--- GIVEN INFORMATION Enclosed Below ---

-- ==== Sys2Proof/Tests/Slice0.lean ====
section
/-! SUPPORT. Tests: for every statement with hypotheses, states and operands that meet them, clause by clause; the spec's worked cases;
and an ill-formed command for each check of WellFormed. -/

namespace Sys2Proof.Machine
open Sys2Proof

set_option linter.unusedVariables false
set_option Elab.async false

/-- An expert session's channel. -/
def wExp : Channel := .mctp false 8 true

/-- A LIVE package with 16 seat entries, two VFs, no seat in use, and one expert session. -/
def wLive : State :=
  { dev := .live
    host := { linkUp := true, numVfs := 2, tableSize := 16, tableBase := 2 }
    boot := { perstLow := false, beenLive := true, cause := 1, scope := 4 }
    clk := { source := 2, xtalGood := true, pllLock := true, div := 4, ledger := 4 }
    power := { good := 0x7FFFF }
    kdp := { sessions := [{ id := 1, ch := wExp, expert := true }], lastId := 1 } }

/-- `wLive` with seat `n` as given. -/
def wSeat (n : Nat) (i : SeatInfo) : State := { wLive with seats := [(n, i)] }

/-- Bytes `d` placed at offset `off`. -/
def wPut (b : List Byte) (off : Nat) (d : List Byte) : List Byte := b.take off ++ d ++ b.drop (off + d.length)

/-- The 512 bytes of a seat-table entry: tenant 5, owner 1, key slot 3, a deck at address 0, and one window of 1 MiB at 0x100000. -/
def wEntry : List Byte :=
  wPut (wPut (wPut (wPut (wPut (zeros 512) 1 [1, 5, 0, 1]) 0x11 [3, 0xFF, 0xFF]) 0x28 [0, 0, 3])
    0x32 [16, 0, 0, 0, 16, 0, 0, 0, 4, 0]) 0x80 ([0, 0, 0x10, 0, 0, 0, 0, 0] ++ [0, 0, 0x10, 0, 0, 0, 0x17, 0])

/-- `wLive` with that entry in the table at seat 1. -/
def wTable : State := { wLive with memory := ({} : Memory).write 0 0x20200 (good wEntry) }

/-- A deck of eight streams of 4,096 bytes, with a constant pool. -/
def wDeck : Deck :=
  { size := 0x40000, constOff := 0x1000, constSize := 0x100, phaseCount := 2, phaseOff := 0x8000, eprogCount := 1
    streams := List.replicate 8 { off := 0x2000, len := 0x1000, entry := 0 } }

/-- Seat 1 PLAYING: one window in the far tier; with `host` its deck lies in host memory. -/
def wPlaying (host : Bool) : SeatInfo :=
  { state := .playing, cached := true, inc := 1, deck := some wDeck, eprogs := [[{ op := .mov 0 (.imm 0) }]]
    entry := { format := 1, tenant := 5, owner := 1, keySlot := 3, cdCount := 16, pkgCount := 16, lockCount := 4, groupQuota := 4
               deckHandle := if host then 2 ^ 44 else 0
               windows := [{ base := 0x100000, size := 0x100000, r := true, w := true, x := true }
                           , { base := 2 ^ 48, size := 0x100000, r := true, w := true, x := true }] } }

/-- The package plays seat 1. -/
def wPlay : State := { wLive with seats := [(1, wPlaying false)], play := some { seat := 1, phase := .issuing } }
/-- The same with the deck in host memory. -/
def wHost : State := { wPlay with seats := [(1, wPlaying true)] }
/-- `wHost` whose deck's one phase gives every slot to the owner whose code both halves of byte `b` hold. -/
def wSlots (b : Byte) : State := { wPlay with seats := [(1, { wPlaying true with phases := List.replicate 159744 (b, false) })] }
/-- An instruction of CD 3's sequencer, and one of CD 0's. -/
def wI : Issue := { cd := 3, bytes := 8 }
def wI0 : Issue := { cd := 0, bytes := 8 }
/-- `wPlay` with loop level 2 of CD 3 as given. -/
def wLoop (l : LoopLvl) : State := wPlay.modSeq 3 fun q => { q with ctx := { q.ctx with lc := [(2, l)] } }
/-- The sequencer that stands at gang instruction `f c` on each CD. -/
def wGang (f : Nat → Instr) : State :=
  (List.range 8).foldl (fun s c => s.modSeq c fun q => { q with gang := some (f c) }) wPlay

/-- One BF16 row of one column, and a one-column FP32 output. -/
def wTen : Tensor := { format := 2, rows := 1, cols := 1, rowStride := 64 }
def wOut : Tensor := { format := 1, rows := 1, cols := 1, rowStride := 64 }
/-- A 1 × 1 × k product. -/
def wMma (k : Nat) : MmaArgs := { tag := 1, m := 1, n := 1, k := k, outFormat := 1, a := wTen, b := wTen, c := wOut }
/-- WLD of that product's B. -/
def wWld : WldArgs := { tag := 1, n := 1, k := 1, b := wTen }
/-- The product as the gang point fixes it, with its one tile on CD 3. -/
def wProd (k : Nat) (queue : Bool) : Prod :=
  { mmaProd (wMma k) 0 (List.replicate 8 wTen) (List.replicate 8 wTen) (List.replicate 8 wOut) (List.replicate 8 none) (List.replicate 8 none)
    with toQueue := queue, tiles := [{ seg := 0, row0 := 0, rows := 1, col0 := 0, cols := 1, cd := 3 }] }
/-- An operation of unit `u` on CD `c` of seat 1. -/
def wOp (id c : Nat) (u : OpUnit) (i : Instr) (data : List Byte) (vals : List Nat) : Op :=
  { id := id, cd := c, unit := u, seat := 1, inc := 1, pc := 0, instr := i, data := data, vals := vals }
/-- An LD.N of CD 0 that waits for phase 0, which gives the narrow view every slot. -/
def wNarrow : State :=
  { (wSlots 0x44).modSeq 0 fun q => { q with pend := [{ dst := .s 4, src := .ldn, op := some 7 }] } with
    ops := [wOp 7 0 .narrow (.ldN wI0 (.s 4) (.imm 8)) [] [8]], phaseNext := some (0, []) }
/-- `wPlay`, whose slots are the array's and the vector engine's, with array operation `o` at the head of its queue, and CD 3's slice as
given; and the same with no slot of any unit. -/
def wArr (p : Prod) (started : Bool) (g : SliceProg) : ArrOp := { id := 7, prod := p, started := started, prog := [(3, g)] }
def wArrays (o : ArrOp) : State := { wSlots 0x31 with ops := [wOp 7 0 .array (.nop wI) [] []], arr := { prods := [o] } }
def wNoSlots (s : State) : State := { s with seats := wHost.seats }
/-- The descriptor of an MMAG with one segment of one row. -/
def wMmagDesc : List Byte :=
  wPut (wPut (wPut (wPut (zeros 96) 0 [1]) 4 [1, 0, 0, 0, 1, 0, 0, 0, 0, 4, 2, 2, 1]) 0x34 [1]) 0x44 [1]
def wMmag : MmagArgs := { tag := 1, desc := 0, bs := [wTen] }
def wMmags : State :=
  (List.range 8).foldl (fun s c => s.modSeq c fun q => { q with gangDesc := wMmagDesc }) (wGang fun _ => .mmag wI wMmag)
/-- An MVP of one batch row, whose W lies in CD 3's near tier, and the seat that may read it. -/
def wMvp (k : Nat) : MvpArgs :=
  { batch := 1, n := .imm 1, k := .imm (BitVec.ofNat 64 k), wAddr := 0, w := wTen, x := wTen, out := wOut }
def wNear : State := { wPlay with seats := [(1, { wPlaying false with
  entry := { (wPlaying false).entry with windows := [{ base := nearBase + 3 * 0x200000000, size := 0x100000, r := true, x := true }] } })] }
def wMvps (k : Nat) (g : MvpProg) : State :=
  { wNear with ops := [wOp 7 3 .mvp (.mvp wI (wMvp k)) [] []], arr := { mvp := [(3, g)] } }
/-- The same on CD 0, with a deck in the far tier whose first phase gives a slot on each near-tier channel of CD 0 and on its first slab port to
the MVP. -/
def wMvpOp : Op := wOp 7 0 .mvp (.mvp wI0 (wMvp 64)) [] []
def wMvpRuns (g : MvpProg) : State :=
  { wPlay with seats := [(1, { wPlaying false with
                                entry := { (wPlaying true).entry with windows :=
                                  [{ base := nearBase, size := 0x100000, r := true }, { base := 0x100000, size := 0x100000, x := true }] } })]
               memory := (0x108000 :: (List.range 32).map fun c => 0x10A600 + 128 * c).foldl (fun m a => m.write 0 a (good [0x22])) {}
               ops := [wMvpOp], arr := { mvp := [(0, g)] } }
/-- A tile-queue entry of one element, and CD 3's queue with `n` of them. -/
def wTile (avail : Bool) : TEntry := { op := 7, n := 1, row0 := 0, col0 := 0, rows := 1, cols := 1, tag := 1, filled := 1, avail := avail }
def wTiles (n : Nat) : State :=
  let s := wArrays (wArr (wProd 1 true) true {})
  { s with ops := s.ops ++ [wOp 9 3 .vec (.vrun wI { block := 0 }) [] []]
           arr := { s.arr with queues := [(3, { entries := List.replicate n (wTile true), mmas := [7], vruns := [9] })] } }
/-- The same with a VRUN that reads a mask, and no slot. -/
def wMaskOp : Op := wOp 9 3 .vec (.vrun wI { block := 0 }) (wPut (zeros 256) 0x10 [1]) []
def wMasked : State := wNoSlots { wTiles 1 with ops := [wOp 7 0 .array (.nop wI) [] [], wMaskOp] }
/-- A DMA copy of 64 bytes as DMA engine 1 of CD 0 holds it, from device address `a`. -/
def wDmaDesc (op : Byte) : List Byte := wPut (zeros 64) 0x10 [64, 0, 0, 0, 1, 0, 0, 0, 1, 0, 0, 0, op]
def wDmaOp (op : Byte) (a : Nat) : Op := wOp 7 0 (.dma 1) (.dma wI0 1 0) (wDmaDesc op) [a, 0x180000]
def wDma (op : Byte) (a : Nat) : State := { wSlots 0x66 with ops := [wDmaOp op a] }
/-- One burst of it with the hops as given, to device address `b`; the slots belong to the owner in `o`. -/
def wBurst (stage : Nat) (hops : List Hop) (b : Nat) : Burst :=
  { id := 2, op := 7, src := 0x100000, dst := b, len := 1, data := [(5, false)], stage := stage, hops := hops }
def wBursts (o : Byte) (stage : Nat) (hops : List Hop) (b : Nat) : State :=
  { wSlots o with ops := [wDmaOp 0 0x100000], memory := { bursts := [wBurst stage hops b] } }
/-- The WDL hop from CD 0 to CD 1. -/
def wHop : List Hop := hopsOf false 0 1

--- End of Enclosed GIVEN INFORMATION ---

PROBLEM TO WORK ON — Retype the portion of the data above that starts on the line with "s.arr with queues" and finishes on the line with "def wMasked : State", including both of those lines.

SOLUTION —
           arr := { s.arr with queues := [(3, { entries := List.replicate n (wTile true), mmas := [7], vruns := [9] })] } }
/-- The same with a VRUN that reads a mask, and no slot. -/
def wMaskOp : Op := wOp 9 3 .vec (.vrun wI { block := 0 }) (wPut (zeros 256) 0x10 [1]) []
def wMasked : State := wNoSlots { wTiles 1 with ops := [wOp 7 0 .array (.nop wI) [] [], wMaskOp] }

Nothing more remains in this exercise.